▶ [MATERIAL FOR THIS TASK]
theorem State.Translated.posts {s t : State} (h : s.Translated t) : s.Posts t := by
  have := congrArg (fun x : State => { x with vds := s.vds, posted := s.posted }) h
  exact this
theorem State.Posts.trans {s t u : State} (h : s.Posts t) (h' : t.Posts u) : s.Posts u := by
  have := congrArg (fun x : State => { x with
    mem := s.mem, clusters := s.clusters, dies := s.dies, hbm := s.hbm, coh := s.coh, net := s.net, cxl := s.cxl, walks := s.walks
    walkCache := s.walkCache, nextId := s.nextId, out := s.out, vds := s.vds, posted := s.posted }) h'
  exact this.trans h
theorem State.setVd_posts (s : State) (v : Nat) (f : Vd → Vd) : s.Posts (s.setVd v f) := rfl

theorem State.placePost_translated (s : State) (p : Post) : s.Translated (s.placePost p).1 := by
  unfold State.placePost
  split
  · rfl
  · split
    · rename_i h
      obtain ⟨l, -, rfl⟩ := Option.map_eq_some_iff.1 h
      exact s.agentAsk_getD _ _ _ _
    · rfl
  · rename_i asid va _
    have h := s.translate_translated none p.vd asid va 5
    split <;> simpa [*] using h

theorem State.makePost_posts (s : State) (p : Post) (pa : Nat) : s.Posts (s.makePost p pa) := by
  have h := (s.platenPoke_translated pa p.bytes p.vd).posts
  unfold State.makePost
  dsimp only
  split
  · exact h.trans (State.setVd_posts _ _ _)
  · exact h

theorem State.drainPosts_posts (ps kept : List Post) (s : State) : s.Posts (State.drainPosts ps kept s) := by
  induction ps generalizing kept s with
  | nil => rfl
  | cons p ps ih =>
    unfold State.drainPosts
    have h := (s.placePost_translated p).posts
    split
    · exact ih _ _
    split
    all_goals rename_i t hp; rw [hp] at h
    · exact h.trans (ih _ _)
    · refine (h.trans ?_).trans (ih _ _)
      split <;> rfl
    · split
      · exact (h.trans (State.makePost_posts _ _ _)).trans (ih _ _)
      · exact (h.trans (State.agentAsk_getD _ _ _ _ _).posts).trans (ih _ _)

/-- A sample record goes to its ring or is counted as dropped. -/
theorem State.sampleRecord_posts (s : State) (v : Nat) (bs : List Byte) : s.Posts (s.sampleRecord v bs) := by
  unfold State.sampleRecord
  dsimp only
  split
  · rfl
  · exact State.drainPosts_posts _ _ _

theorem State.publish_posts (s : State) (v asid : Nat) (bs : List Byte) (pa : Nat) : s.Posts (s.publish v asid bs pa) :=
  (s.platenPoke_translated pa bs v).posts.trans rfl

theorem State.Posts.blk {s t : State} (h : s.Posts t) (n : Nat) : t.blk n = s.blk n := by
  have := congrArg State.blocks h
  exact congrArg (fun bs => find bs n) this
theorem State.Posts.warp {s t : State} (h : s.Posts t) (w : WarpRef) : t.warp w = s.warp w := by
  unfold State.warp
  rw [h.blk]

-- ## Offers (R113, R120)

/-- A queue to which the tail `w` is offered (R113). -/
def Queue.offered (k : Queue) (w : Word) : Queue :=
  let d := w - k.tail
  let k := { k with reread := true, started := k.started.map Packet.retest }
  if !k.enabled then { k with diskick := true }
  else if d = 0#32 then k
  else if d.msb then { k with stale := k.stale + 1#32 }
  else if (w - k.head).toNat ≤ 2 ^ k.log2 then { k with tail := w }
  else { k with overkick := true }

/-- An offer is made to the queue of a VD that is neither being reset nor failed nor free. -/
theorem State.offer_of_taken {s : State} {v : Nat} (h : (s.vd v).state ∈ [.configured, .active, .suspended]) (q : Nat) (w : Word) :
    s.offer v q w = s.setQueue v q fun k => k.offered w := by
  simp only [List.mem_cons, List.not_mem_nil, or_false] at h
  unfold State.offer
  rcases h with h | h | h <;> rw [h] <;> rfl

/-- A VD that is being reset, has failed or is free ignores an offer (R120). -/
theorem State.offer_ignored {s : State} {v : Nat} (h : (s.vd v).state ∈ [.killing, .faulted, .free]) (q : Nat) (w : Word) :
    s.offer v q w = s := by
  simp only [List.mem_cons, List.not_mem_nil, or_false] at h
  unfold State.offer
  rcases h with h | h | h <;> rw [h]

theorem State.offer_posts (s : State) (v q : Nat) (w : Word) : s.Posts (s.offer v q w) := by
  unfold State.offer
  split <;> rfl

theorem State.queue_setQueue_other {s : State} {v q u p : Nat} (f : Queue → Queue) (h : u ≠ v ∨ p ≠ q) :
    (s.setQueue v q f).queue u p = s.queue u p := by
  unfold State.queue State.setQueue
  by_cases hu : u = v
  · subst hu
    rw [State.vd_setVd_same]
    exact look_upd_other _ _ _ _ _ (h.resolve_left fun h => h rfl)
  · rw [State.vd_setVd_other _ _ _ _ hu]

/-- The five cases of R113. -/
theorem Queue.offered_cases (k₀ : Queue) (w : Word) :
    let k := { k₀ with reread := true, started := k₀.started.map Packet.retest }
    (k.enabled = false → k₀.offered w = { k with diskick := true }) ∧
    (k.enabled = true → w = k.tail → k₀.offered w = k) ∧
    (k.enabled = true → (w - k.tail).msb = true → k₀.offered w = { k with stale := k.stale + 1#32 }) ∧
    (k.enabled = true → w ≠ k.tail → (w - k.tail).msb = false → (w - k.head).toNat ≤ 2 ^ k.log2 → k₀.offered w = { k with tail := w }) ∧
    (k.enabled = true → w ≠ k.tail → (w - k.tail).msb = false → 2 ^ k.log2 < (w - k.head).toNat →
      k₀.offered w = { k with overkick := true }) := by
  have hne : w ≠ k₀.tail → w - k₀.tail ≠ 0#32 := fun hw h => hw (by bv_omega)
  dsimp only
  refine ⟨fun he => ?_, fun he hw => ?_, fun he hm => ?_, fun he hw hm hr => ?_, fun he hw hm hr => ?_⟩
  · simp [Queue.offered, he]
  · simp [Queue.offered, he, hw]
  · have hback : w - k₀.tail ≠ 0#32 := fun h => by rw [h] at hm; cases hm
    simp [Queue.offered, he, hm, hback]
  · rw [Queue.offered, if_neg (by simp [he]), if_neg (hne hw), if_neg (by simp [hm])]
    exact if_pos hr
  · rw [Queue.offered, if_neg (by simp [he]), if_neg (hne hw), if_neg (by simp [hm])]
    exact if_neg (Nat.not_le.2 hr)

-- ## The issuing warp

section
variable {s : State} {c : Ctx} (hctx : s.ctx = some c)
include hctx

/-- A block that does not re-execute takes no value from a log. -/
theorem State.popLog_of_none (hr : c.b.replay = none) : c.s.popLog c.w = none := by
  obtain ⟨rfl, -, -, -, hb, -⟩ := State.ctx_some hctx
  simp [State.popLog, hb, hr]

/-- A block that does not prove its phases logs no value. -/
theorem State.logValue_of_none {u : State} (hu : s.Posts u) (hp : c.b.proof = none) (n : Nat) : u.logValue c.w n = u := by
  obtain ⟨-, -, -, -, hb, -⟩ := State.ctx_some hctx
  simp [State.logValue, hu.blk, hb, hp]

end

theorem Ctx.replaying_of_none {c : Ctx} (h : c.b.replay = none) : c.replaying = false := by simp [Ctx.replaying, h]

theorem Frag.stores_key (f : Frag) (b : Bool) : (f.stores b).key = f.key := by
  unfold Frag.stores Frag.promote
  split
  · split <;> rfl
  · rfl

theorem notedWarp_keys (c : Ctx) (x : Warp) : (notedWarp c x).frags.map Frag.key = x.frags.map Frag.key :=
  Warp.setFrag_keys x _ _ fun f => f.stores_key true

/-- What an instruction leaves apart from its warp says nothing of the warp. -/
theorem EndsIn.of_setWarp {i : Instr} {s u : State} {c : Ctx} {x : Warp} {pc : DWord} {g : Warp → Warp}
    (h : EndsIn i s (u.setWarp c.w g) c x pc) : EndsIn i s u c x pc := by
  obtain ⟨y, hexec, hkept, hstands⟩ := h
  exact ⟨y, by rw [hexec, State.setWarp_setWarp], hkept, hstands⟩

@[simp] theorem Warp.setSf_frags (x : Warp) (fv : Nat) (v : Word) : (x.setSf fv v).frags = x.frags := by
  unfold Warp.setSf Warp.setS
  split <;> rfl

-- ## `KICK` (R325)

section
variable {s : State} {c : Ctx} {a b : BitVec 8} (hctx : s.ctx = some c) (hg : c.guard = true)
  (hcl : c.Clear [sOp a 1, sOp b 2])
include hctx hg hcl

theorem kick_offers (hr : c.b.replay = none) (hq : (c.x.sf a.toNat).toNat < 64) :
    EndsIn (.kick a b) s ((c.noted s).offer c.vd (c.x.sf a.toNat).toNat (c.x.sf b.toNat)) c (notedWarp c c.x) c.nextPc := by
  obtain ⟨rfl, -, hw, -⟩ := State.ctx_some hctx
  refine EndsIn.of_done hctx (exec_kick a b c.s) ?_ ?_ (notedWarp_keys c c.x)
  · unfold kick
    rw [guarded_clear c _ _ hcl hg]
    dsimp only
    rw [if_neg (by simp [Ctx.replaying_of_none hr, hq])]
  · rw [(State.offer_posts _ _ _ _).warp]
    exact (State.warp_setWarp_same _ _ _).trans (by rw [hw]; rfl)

▶ [INSTRUCTIONS FOR THE TASK] When you reach the line with "unfold State.drainPosts" in the records above, start writing out lines exactly, and stop once the line with "(State.makePost_posts _ _ _)).trans (ih _ _)" has been written; include nothing else.

▶ [RESULT OF THIS TASK]
    unfold State.drainPosts
    have h := (s.placePost_translated p).posts
    split
    · exact ih _ _
    split
    all_goals rename_i t hp; rw [hp] at h
    · exact h.trans (ih _ _)
    · refine (h.trans ?_).trans (ih _ _)
      split <;> rfl
    · split
      · exact (h.trans (State.makePost_posts _ _ _)).trans (ih _ _)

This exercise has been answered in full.